◆ What this task involves: Nothing outside the range is wanted. Repeat exactly the lines below from the one with "hostCount : Nat" through the one with "lost : List Nat".

--- Records for this task Enclosed Below ---

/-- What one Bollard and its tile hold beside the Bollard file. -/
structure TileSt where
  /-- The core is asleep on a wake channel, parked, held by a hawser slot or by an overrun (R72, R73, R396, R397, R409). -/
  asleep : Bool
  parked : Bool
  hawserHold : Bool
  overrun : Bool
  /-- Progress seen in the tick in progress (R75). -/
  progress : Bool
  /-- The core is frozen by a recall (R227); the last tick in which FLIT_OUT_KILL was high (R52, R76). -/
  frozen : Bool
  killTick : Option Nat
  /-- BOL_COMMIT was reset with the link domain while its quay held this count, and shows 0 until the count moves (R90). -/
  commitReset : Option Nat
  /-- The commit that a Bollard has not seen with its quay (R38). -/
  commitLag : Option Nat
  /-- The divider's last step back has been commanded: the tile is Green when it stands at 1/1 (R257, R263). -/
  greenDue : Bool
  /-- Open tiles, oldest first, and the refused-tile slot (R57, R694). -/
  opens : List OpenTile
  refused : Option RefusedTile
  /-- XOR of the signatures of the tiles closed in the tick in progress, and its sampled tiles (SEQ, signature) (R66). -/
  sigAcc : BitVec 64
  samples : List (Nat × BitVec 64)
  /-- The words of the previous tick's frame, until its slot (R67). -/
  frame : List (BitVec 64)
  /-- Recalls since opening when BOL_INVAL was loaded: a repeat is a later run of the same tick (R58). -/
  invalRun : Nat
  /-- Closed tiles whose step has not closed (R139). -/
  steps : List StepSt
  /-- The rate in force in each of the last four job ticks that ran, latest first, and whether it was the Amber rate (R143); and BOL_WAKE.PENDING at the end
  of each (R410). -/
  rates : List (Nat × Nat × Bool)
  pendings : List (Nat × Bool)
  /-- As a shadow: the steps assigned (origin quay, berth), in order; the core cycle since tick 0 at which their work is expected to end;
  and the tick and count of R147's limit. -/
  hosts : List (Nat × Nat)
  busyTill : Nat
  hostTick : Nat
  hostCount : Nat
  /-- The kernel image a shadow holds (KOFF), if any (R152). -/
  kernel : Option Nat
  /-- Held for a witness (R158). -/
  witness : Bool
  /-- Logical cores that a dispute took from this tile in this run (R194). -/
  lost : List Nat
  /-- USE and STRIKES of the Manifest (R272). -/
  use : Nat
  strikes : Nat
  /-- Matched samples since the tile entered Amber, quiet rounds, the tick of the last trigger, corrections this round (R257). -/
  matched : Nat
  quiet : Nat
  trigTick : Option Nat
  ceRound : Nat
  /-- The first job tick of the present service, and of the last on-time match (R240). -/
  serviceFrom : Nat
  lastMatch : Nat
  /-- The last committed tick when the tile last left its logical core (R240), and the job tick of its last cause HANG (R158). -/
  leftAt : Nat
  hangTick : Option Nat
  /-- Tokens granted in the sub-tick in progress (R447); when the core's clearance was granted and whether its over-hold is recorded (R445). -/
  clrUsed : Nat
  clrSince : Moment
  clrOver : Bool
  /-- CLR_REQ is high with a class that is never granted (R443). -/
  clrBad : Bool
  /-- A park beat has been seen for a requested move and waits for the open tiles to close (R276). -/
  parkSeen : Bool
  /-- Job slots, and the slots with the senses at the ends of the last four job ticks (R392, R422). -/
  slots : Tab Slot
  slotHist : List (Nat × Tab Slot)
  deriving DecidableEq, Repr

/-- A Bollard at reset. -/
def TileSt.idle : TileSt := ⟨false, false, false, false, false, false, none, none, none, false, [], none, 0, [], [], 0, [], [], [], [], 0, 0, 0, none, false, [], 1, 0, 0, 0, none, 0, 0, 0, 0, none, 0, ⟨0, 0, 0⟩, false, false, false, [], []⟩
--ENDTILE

--- End of Enclosed Records for this task ---
--- Records for this task Enclosed Below ---

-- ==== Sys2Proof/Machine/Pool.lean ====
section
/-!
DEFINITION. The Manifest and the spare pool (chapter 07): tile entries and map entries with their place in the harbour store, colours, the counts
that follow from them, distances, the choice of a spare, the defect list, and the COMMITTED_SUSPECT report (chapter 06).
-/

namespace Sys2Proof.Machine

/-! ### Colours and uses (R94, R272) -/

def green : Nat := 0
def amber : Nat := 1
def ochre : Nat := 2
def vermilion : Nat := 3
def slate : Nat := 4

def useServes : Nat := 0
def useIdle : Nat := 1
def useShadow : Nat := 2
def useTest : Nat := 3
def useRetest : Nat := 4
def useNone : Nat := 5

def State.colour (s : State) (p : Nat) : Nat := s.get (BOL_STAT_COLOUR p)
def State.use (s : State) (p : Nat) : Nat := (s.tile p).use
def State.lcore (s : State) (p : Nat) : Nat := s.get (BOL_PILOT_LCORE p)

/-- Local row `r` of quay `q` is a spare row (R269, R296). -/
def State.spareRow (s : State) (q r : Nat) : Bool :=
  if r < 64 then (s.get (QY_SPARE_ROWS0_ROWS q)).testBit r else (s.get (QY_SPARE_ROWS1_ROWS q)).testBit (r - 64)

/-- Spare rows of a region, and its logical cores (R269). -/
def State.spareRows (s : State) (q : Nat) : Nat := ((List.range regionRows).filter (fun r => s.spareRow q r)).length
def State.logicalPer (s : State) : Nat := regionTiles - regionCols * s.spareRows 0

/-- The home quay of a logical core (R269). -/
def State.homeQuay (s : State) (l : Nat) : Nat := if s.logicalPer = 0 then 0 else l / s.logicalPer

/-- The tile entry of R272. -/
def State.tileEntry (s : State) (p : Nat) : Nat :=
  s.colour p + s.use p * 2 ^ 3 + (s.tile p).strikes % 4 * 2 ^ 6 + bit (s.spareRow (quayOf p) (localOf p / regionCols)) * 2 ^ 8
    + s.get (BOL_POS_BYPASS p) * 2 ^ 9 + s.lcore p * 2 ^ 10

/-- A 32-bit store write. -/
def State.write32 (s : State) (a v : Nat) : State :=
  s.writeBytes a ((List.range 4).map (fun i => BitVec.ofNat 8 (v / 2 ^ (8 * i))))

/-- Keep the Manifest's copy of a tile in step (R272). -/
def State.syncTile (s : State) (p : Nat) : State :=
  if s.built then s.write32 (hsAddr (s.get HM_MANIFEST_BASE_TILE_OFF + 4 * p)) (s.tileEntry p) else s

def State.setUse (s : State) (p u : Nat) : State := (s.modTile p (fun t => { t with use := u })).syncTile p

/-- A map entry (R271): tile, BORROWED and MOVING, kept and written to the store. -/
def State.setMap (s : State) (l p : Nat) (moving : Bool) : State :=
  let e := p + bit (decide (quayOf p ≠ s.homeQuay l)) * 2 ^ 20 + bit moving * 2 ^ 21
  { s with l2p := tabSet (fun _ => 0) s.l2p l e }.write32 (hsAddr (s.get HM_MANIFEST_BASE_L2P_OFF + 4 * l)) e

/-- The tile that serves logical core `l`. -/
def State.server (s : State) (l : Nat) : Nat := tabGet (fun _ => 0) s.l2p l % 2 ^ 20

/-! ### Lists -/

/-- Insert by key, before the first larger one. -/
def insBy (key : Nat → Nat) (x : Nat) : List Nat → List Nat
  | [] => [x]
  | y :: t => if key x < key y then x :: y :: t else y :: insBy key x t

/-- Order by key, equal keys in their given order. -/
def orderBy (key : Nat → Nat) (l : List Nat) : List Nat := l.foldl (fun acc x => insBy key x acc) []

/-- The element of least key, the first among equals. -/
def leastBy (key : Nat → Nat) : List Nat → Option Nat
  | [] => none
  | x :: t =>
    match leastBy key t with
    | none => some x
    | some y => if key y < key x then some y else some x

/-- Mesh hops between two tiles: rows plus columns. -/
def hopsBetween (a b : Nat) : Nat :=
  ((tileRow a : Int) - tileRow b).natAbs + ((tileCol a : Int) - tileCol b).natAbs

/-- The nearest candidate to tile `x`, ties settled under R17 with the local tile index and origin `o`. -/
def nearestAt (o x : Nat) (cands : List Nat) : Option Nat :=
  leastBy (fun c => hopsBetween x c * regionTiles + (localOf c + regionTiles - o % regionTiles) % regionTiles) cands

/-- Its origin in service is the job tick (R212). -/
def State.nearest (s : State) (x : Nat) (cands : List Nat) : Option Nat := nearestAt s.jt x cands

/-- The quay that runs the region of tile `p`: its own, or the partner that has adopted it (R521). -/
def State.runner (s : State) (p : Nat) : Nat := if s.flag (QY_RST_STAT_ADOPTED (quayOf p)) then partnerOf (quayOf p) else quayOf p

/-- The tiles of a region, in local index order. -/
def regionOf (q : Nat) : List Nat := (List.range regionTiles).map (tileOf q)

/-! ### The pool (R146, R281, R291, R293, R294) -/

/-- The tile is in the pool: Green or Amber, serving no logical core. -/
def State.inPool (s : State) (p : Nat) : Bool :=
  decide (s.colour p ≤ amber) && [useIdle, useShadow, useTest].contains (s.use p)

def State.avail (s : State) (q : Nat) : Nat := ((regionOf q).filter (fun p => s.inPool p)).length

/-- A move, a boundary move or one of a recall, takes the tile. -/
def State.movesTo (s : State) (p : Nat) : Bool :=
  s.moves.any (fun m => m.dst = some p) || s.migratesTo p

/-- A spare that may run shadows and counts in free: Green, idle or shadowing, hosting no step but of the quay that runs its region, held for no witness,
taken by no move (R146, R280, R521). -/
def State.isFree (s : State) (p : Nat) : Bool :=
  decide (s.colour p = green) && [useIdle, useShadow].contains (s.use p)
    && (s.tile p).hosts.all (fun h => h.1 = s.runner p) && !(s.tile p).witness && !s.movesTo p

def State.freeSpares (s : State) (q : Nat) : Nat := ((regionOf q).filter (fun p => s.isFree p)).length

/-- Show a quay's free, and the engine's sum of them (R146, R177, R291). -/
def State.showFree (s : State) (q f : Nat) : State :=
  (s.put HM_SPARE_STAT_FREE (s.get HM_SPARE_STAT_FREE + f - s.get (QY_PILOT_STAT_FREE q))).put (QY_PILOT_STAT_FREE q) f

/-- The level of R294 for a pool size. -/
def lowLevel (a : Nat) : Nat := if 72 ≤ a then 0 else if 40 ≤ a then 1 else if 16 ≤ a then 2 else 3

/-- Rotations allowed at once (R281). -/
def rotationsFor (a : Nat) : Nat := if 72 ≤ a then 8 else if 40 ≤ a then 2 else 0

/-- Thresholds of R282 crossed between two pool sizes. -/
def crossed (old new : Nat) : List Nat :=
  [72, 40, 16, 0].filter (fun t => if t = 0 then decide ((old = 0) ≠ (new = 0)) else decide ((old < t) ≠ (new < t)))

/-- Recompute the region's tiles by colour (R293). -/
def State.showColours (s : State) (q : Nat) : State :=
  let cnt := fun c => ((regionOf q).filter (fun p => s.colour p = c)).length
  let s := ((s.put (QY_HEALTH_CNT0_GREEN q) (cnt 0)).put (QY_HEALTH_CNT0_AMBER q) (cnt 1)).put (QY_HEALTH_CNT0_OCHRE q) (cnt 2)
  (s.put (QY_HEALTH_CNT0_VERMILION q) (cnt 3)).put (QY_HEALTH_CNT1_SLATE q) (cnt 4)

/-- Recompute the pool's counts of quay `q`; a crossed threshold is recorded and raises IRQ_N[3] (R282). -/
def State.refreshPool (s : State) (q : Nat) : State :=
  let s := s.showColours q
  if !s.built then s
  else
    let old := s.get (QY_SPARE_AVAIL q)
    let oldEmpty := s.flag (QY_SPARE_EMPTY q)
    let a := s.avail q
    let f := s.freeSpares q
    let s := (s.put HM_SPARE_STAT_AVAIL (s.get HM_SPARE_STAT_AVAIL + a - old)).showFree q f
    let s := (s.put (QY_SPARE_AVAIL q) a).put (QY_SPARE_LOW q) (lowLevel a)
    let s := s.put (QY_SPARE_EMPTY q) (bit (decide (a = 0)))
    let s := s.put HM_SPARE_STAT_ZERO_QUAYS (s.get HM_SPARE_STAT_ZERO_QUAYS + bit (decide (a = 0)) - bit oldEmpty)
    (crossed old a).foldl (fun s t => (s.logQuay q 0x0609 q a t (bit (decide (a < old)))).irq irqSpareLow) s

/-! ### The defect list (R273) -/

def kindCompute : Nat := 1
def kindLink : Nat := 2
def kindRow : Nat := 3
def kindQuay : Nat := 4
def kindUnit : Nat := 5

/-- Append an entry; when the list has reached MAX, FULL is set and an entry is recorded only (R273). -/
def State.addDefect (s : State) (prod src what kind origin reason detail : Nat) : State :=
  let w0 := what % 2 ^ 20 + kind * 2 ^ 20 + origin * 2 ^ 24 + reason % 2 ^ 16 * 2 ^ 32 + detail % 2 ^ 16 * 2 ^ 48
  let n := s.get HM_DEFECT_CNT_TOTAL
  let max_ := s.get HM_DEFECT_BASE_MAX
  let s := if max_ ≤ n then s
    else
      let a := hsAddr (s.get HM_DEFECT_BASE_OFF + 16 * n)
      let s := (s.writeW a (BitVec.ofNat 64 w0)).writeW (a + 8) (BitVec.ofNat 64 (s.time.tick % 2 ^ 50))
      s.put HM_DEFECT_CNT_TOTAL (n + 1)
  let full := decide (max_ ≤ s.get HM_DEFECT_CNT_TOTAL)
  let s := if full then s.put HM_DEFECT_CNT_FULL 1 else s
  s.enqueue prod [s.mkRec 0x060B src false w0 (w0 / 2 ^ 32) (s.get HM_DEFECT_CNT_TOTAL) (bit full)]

--- End of Enclosed Records for this task ---
--- Records for this task Enclosed Below ---

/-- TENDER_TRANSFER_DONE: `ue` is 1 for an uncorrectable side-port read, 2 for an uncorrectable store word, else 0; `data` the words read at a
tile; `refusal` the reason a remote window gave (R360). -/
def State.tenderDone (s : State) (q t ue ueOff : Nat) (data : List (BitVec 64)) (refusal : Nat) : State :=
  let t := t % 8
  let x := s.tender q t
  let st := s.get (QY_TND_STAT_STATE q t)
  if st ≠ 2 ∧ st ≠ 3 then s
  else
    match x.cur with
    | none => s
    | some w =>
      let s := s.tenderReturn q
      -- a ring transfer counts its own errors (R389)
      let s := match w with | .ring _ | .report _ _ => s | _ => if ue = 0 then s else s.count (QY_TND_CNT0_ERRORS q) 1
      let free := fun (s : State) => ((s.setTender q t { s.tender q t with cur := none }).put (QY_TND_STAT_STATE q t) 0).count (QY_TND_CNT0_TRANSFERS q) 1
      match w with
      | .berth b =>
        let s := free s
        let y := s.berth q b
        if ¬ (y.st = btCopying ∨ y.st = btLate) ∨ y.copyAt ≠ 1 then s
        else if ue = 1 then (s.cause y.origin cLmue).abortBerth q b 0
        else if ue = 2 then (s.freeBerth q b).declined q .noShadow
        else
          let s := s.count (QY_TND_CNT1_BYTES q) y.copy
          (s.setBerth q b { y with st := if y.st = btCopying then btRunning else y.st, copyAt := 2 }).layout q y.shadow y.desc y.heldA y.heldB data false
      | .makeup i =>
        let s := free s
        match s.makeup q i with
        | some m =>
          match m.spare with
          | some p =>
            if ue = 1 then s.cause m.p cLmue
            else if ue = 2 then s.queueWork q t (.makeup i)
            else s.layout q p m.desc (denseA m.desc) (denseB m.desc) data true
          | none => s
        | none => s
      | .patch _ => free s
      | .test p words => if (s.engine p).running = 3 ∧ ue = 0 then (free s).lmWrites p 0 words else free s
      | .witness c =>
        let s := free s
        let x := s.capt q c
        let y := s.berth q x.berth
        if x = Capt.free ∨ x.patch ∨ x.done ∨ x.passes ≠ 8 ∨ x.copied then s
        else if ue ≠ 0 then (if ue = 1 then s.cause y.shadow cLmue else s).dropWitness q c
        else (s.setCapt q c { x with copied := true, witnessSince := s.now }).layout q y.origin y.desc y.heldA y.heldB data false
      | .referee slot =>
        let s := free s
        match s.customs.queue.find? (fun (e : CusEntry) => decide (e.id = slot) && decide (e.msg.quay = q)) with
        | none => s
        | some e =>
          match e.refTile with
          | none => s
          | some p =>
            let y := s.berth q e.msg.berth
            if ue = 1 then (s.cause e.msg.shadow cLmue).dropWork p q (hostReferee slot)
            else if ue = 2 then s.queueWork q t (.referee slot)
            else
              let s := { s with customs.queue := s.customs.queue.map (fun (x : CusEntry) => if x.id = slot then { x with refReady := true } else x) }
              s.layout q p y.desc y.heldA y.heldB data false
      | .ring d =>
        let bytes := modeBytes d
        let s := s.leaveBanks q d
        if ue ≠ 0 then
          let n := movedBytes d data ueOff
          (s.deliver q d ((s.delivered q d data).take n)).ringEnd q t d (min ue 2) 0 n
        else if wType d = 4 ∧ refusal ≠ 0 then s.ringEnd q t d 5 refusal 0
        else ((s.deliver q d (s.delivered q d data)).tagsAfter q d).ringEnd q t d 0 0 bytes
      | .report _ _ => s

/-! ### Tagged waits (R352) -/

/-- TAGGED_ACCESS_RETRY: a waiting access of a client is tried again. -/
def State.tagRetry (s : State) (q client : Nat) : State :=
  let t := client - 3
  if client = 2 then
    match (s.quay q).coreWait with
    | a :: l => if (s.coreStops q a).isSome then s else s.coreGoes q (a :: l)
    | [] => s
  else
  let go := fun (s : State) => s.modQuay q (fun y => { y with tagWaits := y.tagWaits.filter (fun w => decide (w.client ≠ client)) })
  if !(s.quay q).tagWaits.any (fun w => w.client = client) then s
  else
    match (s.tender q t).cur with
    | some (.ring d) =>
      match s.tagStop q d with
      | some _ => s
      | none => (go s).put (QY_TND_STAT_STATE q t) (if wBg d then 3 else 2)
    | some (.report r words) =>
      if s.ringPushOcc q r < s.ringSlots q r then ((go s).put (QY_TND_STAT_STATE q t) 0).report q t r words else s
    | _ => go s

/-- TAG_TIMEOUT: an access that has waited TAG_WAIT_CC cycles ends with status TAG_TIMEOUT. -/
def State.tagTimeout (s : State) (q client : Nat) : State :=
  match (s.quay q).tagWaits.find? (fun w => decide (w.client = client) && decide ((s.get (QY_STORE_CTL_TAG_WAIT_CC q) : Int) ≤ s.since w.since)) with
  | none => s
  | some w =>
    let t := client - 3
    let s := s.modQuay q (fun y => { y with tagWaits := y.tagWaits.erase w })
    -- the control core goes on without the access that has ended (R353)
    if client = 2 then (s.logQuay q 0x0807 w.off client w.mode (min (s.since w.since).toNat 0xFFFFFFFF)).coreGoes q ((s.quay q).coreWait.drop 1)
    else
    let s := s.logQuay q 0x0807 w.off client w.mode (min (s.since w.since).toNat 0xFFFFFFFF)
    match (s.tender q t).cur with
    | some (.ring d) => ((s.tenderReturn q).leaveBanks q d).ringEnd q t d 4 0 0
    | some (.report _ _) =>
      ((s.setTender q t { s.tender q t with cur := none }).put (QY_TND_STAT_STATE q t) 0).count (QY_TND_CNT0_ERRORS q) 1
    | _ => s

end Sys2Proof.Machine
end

--- End of Enclosed Records for this task ---

◆ Answer to this exercise:
  hostCount : Nat
  /-- The kernel image a shadow holds (KOFF), if any (R152). -/
  kernel : Option Nat
  /-- Held for a witness (R158). -/
  witness : Bool
  /-- Logical cores that a dispute took from this tile in this run (R194). -/
  lost : List Nat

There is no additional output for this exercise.